Exercise aim: Check every line of the entries for "entry", and copy the lines that hold it.

Stored items
────────────────────────────────────────
/-- R193, R224, the worked encoding of gt.w32.fixed v12, [s4 + v13 << 2], 300: one slot, due at STICK + 300, for the one active
lane. -/
def gatherGroup : Grp :=
  { Grp.reset with sregs := [(4, sclean 8)], mask := 1, vregs := [(416, { val := 3, poison := false })] }
theorem test_gather_worked_encoding :
    after (exec (.gtW 0 0 0x503041A03412C000) (cached gatherGroup)) (fun t =>
      (t.grp 0 0).slots.map fun k => (k.2.reg, k.2.width, k.2.due, k.2.lanes.map (·.va))) = some [(12, 4, 310, [20])] := by decide +kernel

/-- R126, the worked fold of chapter 03: ((c0 + c1) + (c2 + c3)) is 1.0 where the sum in arrival order is 0.0. -/
theorem test_fold_worked_example :
    closeFold (pushNode 0xCB800000 1 (pushNode 0x3F800000 1 (pushNode 0x3F800000 1 (pushNode 0x4B800000 1 [])))) = 0x3F800000 ∧
    addW (addW (addW 0x4B800000 0x3F800000) 0x3F800000) 0xCB800000 = 0 := by decide +kernel

/-- R218: s.add wraps modulo 2^64. -/
theorem test_sAdd_wraps :
    after (exec (.sAdd 0 0 (word 31 1 0 0x10 0 1)) (running { Grp.reset with sregs := [(1, sclean 0xFFFFFFFFFFFFFFFF)] })) (fun t =>
      ((t.grp 0 0).sreg 31).val) = some 0 := by decide +kernel

/-- R172: a write of s0 is ignored. -/
theorem test_sAdd_s0 :
    after (exec (.sAdd 0 0 (word 0 1 0 0x10 0 1)) (running regs1)) (fun t => ((t.grp 0 0).sreg 0).val) = some 0 := by decide +kernel

/-- R211: a reserved bit raises ILLEGAL_INSTRUCTION, the group stops and the end of its job is set. -/
theorem test_illegal_aborts :
    after (exec (.sAdd 0 0 (word 31 1 0 0 0 1)) (running regs1)) (fun t =>
      ((t.job 0).bind fun b => b.ending.map fun e => e.status, (t.grp 0 0).run, ((t.grp 0 0).sreg 31).val)) =
      some (some Status.coreException, .excepted, 0) := by decide +kernel

/-- R418: a wait that the count covers takes it from the count. -/
theorem test_semWait_takes :
    after (exec (.semWait 0 0 (word 0 0 0 0 0 0x000301)) { running regs1 with clusters := [(0, { Cluster.reset with sem := [(1, 5)] })] })
      (fun t => NMap.get (t.cluster 0).sem 1 0) = some 2 := by decide +kernel

/-- R461: CRC-32C of its check message, the nine digits. -/
theorem test_crc32c : crc32c (ascii "123456789") = 0xE3069283 := by decide +kernel

/-- R463: NOP completes with SUCCESS. -/
theorem test_nop :
    after (exec (.nop (cmd 0 1 [])) base) (fun t => (t.queue 20).done.map (·.status)) = some [BitVec.ofNat 16 Status.success] := by decide +kernel

/-- R463: generation 0 completes with another status. -/
theorem test_nop_generation :
    (after (exec (.nop (cmd 0 0 [])) base) fun t => (t.queue 20).done.map (·.status)) ≠ some [BitVec.ofNat 16 Status.success] := by decide +kernel

/-- Log entry 3: on an empty queue a step is a tick. -/
theorem test_tick : after (step base) (·.tick) = some 101 := by decide +kernel

/-- The front command runs and leaves the queue. -/
theorem test_step_front :
    after (step { base with pending := [.nop (cmd 0 1 []), .bootReady] }) (fun t => t.pending) = some [.bootReady] := by decide +kernel

/-- Log entry 21: a packet under another command's row has no effect. -/
theorem test_other_opcode : after (exec (.softReset (cmd 0 1 [])) base) id = some base := by decide +kernel

/-- R23: there is no core 384. -/
theorem test_noSuchUnit : exec (.sAdd 384 0 0) base = .refused .noSuchUnit := by rfl

/-! ### Witnesses of the statements -/

theorem wit_everyStep :
    let s : State := { base with pending := [.bootReady] };
    s.Inv ∧ step s = .next base := by
  refine ⟨⟨?_, ?_⟩, ?_⟩
  · decide +kernel
  · exact fun p => Nat.zero_le _
  · rfl

theorem wit_sArith :
    let s : State := running regs1;
    let c := 0;
    let g := 0;
    let w : IWord := word 31 1 0 0x10 0 0xFFFFFFFF;
    let legal : ℕ → Prop := fun (m : ℕ) => (plainGroup w && regs w 32 32 && lowRI w 32 && modOnly w m) = true;
    s.offers c g [] ∧ legal 16 := by
  try dsimp only
  and_intros <;> first | decide +kernel | (simp only [State.offers, State.cleanSector, exists_some, forall_some, not_core, not_device]; decide +kernel)

theorem wit_sMinU :
    let s : State := running regs1;
    let c := 0;
    let g := 0;
    let w : IWord := word 0 1 0 0x08 0 (rr 2 0);
    let legal : ℕ → Prop := fun (m : ℕ) => (plainGroup w && regs w 32 32 && lowRI w 32 && modOnly w m) = true;
    s.offers c g [] ∧ legal 24 ∧ bit w 39 = true := by
  try dsimp only
  and_intros <;> first | decide +kernel | (simp only [State.offers, State.cleanSector, exists_some, forall_some, not_core, not_device]; decide +kernel)

theorem wit_sMinS :
    let s : State := running regs1;
    let c := 0;
    let g := 0;
    let w : IWord := word 1 31 0 0x10 0 0x80000000;
    let legal : ℕ → Prop := fun (m : ℕ) => (plainGroup w && regs w 32 32 && lowRI w 32 && modOnly w m) = true;
    s.offers c g [] ∧ legal 24 ∧ bit w 39 = false := by
  try dsimp only
  and_intros <;> first | decide +kernel | (simp only [State.offers, State.cleanSector, exists_some, forall_some, not_core, not_device]; decide +kernel)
────────────────────────────────────────
Output for this exercise:
/-- Log entry 3: on an empty queue a step is a tick. -/
/-- Log entry 21: a packet under another command's row has no effect. -/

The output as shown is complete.